3.2 Further, it is observed that the substantial cash has been deposited in the current accounts of 31 entities. The cash fund deposited into those accounts was further routed through various shell entities and finally to the ultimate beneficiaries who brought back their unaccounted money. On perusal of report, following movement of money is noted which is eventually been credited to the Assessee-company:

Amount (Rs.)

Transferor Beneficiary
68,45,357/- Bsr Finance & Constructions Ltd.

Swabhumi Dealers Pvt. Ltd

Manu Stock Broking Private Limited

It is clear from the above that assessee company M/s Manu Stock Broking Private Limited is beneficiary of accommodation entry and Rs.68,45,357/- is taxable in the hands of Assessee company.”

4. On the basis of said information, the AO formed the reasons to believe that income chargeable to tax of Rs.68,45,357/- or more has escaped assessment by reason of failure on the part of the Assessee to disclose fully and truly all material facts necessary for that assessment year i.e. for A.Y. 2013-14 within the meaning of section 147 of the Income-tax Act, 1961. The AO accordingly, recoded the reasons for reopening of the case under section 147 / 148 of the Act and issued the notice under section 148 of the Act on 30/03/2021. In response to the said no-tice, the Assessee, by filing its return of income on 01/04/2021 declared total income of Rs.6,03,740/-. Subsequently, the statutory notices were also issued and objections filed by the Assessee in response to the reasons recorded were also disposed off by the AO vide order dated 14/12/2021.

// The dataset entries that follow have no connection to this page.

/-- The ALU functions (R522; a zero divisor by R45). `ofInt` wraps, so that -2^63 DIV -1 is -2^63 and -2^63 REM -1 is
0. -/
def Obligations.AluResults : Prop :=
  ∀ (s : State) (ch : Fin 8) (jc : Fin 16) (rd ra rb : Fin 32), s.fetches ch jc 4 →
    goesTo (exec (.aluAdd ch jc rd ra rb) s) (fun t =>
      s.sets t ch jc rd (BitVec.ofNat 64 ((s.g ch jc ra).toNat + (s.g ch jc rb).toNat))) ∧
    goesTo (exec (.aluSub ch jc rd ra rb) s) (fun t =>
      s.sets t ch jc rd (BitVec.ofInt 64 ((s.g ch jc ra).toInt - (s.g ch jc rb).toInt))) ∧
    goesTo (exec (.aluAnd ch jc rd ra rb) s) (fun t => s.sets t ch jc rd (s.g ch jc ra &&& s.g ch jc rb)) ∧
    goesTo (exec (.aluOr ch jc rd ra rb) s) (fun t => s.sets t ch jc rd (s.g ch jc ra ||| s.g ch jc rb)) ∧
    goesTo (exec (.aluXor ch jc rd ra rb) s) (fun t => s.sets t ch jc rd (s.g ch jc ra ^^^ s.g ch jc rb)) ∧
    goesTo (exec (.aluSll ch jc rd ra rb) s) (fun t =>
      s.sets t ch jc rd (BitVec.ofNat 64 ((s.g ch jc ra).toNat * 2 ^ (s.g ch jc rb % 64#64).toNat))) ∧
    goesTo (exec (.aluSrl ch jc rd ra rb) s) (fun t =>
      s.sets t ch jc rd (BitVec.ofNat 64 ((s.g ch jc ra).toNat / 2 ^ (s.g ch jc rb % 64#64).toNat))) ∧
    goesTo (exec (.aluSra ch jc rd ra rb) s) (fun t =>
      s.sets t ch jc rd (BitVec.ofInt 64 ((s.g ch jc ra).toInt / (2 : Int) ^ (s.g ch jc rb % 64#64).toNat))) ∧
    goesTo (exec (.aluSlt ch jc rd ra rb) s) (fun t =>
      s.sets t ch jc rd (if (s.g ch jc ra).toInt < (s.g ch jc rb).toInt then 1 else 0)) ∧
    goesTo (exec (.aluSltu ch jc rd ra rb) s) (fun t =>
      s.sets t ch jc rd (if (s.g ch jc ra).toNat < (s.g ch jc rb).toNat then 1 else 0)) ∧
    goesTo (exec (.aluMin ch jc rd ra rb) s) (fun t => ∃ v, s.sets t ch jc rd v ∧
      v.toInt = min (s.g ch jc ra).toInt (s.g ch jc rb).toInt) ∧
    goesTo (exec (.aluMax ch jc rd ra rb) s) (fun t => ∃ v, s.sets t ch jc rd v ∧
      v.toInt = max (s.g ch jc ra).toInt (s.g ch jc rb).toInt) ∧
    goesTo (exec (.aluMul ch jc rd ra rb) s) (fun t =>
      s.sets t ch jc rd (BitVec.ofNat 64 ((s.g ch jc ra).toNat * (s.g ch jc rb).toNat))) ∧
    goesTo (exec (.aluMulh ch jc rd ra rb) s) (fun t => ∃ v : DWord, s.sets t ch jc rd v ∧
      ∃ low : Int, 0 ≤ low ∧ low < 2 ^ 64 ∧ (s.g ch jc ra).toInt * (s.g ch jc rb).toInt = v.toInt * 2 ^ 64 + low) ∧
    goesTo (exec (.aluMulhu ch jc rd ra rb) s) (fun t => ∃ v : DWord, s.sets t ch jc rd v ∧
      ∃ low : Nat, low < 2 ^ 64 ∧ (s.g ch jc ra).toNat * (s.g ch jc rb).toNat = v.toNat * 2 ^ 64 + low) ∧
    goesTo (exec (.aluDiv ch jc rd ra rb) s) (fun t => s.sets t ch jc rd
      (if s.g ch jc rb = 0 then BitVec.allOnes 64
       else BitVec.ofInt 64 (Int.tdiv (s.g ch jc ra).toInt (s.g ch jc rb).toInt))) ∧
    goesTo (exec (.aluDivu ch jc rd ra rb) s) (fun t => s.sets t ch jc rd
      (if s.g ch jc rb = 0 then BitVec.allOnes 64
       else BitVec.ofNat 64 ((s.g ch jc ra).toNat / (s.g ch jc rb).toNat))) ∧
    goesTo (exec (.aluRem ch jc rd ra rb) s) (fun t => s.sets t ch jc rd
      (if s.g ch jc rb = 0 then s.g ch jc ra
       else BitVec.ofInt 64 ((s.g ch jc ra).toInt -
        (s.g ch jc rb).toInt * Int.tdiv (s.g ch jc ra).toInt (s.g ch jc rb).toInt))) ∧
    goesTo (exec (.aluRemu ch jc rd ra rb) s) (fun t => s.sets t ch jc rd
      (if s.g ch jc rb = 0 then s.g ch jc ra
       else BitVec.ofNat 64 ((s.g ch jc ra).toNat -
        (s.g ch jc rb).toNat * ((s.g ch jc ra).toNat / (s.g ch jc rb).toNat)))) ∧
    (∀ n : Fin 64,
      goesTo (exec (.shi ch jc rd ra (BitVec.ofNat 16 n.val)) s) (fun t =>
        s.sets t ch jc rd (BitVec.ofNat 64 ((s.g ch jc ra).toNat * 2 ^ n.val))) ∧
      goesTo (exec (.shi ch jc rd ra (BitVec.ofNat 16 (64 + n.val))) s) (fun t =>
        s.sets t ch jc rd (BitVec.ofNat 64 ((s.g ch jc ra).toNat / 2 ^ n.val))) ∧
      goesTo (exec (.shi ch jc rd ra (BitVec.ofNat 16 (128 + n.val))) s) (fun t =>
        s.sets t ch jc rd (BitVec.ofInt 64 ((s.g ch jc ra).toInt / (2 : Int) ^ n.val))))

/-- In a context that may issue and whose program counter can be read, ADDI, ANDI, ORI, XORI and SLTI, and MOVZ and
MOVK with bits [18:16] zero, go on with the value of Table 2.3 in rd and change nothing else but the program counter.
(02_sequencer_xol.md Table 2.3, R46, R522) -/
def Obligations.Immediates : Prop :=
  ∀ (s : State) (ch : Fin 8) (jc : Fin 16) (rd ra : Fin 32) (imm : BitVec 16) (hw : Fin 4), s.fetches ch jc 4 →
    goesTo (exec (.addi ch jc rd ra imm) s) (fun t =>
      s.sets t ch jc rd (BitVec.ofInt 64 ((s.g ch jc ra).toInt + imm.toInt))) ∧
    goesTo (exec (.andi ch jc rd ra imm) s) (fun t =>
      s.sets t ch jc rd (s.g ch jc ra &&& BitVec.ofNat 64 imm.toNat)) ∧
    goesTo (exec (.ori ch jc rd ra imm) s) (fun t =>
      s.sets t ch jc rd (s.g ch jc ra ||| BitVec.ofNat 64 imm.toNat)) ∧
    goesTo (exec (.xori ch jc rd ra imm) s) (fun t =>
      s.sets t ch jc rd (s.g ch jc ra ^^^ BitVec.ofNat 64 imm.toNat)) ∧
    goesTo (exec (.slti ch jc rd ra imm) s) (fun t =>
      s.sets t ch jc rd (if (s.g ch jc ra).toInt < imm.toInt then 1 else 0)) ∧
    goesTo (exec (.movz ch jc rd hw 0 imm) s) (fun t =>
      s.sets t ch jc rd (BitVec.ofNat 64 (imm.toNat * 2 ^ (16 * hw.val)))) ∧
    goesTo (exec (.movk ch jc rd hw 0 imm) s) (fun t => ∃ v : DWord, s.sets t ch jc rd v ∧
      ∀ i < 64, v.getLsbD i =
        if 16 * hw.val ≤ i ∧ i < 16 * hw.val + 16 then imm.getLsbD (i - 16 * hw.val) else (s.g ch jc rd).getLsbD i)

/-- In a context that may issue and whose program counter can be read, BEQ, BNE, BLT, BGE, BLTU and BGEU add 4 x the
signed offset to the program counter when their comparison holds and 4 otherwise, and change no register; JAL puts pc
+ 4 into g31 and JALR into rd (g0 takes none) and go to pc + 4 x offset and to ra + imm with the low two bits cleared,
ra read before rd is written. (02_sequencer_xol.md Table 2.3, R42) -/
def Obligations.BranchesAndJumps : Prop :=
  ∀ (s : State) (ch : Fin 8) (jc : Fin 16) (rd ra rb : Fin 32) (off : BitVec 16) (far : BitVec 26),
    s.fetches ch jc 4 →
    let moved (c : Bool) (t : State) : Prop := s.ranOnly t ch jc ∧
      t.ctx ch jc = { s.ctx ch jc with pc := if c then s.pcOf ch jc + BitVec.ofInt 64 (4 * off.toInt) else s.pcOf ch jc + 4 }
    let linked (r : Fin 32) (dst : DWord) (t : State) : Prop := s.ranOnly t ch jc ∧
      t.ctx ch jc = { s.ctx ch jc with g := (t.ctx ch jc).g, pc := dst } ∧
      (t.ctx ch jc).rg r = (if r = 0 then 0 else s.pcOf ch jc + 4) ∧ ∀ q, q ≠ r → (t.ctx ch jc).rg q = s.g ch jc q
    goesTo (exec (.beq ch jc ra rb off) s) (moved (s.g ch jc ra = s.g ch jc rb)) ∧
    goesTo (exec (.bne ch jc ra rb off) s) (moved (s.g ch jc ra ≠ s.g ch jc rb)) ∧
    goesTo (exec (.blt ch jc ra rb off) s) (moved ((s.g ch jc ra).toInt < (s.g ch jc rb).toInt)) ∧
    goesTo (exec (.bge ch jc ra rb off) s) (moved ((s.g ch jc rb).toInt ≤ (s.g ch jc ra).toInt)) ∧
    goesTo (exec (.bltu ch jc ra rb off) s) (moved ((s.g ch jc ra).toNat < (s.g ch jc rb).toNat)) ∧
    goesTo (exec (.bgeu ch jc ra rb off) s) (moved ((s.g ch jc rb).toNat ≤ (s.g ch jc ra).toNat)) ∧
    goesTo (exec (.jal ch jc far) s) (linked 31 (s.pcOf ch jc + BitVec.ofInt 64 (4 * far.toInt))) ∧
    goesTo (exec (.jalr ch jc rd ra off) s) (fun t => ∃ dst : DWord, linked rd dst t ∧ dst.toNat % 4 = 0 ∧
      dst.toNat / 4 = (s.g ch jc ra + BitVec.ofInt 64 off.toInt).toNat / 4)

/-- In a context that may issue and whose program counter can be read, TDSET replaces one 64-bit word of one
descriptor with ra, TDGET copies one to a register, and CSRR with bits [20:16] zero reads a CSR of Table 2.4 into rd;
a CSR number that is not in the table reads as zero. They change nothing else but the program counter and, for CSRR,
the counter of free values (log entry 3). (R48) -/
def Obligations.DescriptorsAndCsrs : Prop :=
  ∀ (s : State) (ch : Fin 8) (jc : Fin 16) (rd ra : Fin 32) (td : Fin 64) (w : Fin 4) (num : BitVec 16),
    s.fetches ch jc 4 →
    goesTo (exec (.tdset ch jc td ra w) s) (fun t => s.ranOnly t ch jc ∧
      t.ctx ch jc = { s.ctx ch jc with td := (t.ctx ch jc).td, pc := s.pcOf ch jc + 4 } ∧
      (∀ k : Fin 64, k ≠ td → (t.ctx ch jc).td[k] = (s.ctx ch jc).td[k]) ∧
      ∀ v : Fin 4, tdWord (t.ctx ch jc).td[td] v = if v = w then s.g ch jc ra else tdWord (s.ctx ch jc).td[td] v) ∧
    goesTo (exec (.tdget ch jc td rd w) s) (fun t => s.sets t ch jc rd (tdWord (s.ctx ch jc).td[td] w)) ∧
    goesTo (exec (.csrr ch jc rd 0 num) s) (fun t => t.free = s.free + 1 ∧
      ∃ v : DWord, s.sets { t with free := s.free } ch jc rd v ∧
        (num = 0 → v = BitVec.ofNat 64 jc.val) ∧ (num = 1 → v = BitVec.ofNat 64 (s.ctx ch jc).job.client) ∧
        (num = 2 → v = s.pkg.tick.num) ∧ (num = 4 → v = BitVec.ofNat 64 (s.ctx ch jc).job.issued) ∧
        (num = 5 → v = BitVec.ofNat 64 (s.ctx ch jc).job.done) ∧ (num = 6 → v = (s.ctx ch jc).job.seed) ∧
        (num = 7 → v = BitVec.ofNat 64 (s.place ch)) ∧ (num = 8 → v = BitVec.ofNat 64 (s.node ch)) ∧
        (8 < num.toNat → v = 0))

5. The Assessing Officer, by perusing the financials of the Assessee observed that the Assessee being a company is engaged in the business of stock broking and trading and during the year under consideration derives income from business or profession. The AO in or-der to verify the claim of the Assessee asked the Assessee to substantiate its claim by issuing statutory notices, in response to which the Assessee filed its submission.

6. The AO during the course of assessment proceedings, also issued a show cause notice 19/03/2022 to the Assessee, whereby the Assessee was asked as to why non-genuine losses of trading in illiquid trade stock options on the BSE during the assessment year under consideration and cash expenses on commission should not be added to the total income of the Assessee.

7. The Assessee, by filing its reply/submissions dated 25/03/2022 denied the allegation of expiry trading in illiquid stock options.

8. The Assessing Officer not being impressed by the denial of the Assessee, ultimately made the addition of Rs.32,93,200/- on account of loss booked by the Assessee on BSE equity derivative segment by way of expiry trade / artificial loss being bogus. Similarly, the Assessing Officer also made the addition of Rs.65,864/- under section 69C @2% on the loss booked by the Assessee to the tune of Rs.32,93,200/-.

9. The Assessee being aggrieved, before the Ld. Commissioner not only challenged the addition on merit, but also on legal points vis-à-vis making of disallowance of loss as made by the Assessing Officer based on the entirely different issue not being covered by the reasons recorded. The Ld. Commissioner not only dismissed the appeal of the assessed on merit, but also on the legal questions raised by the Assessee. The Assessee being aggrieved is in appeal before us.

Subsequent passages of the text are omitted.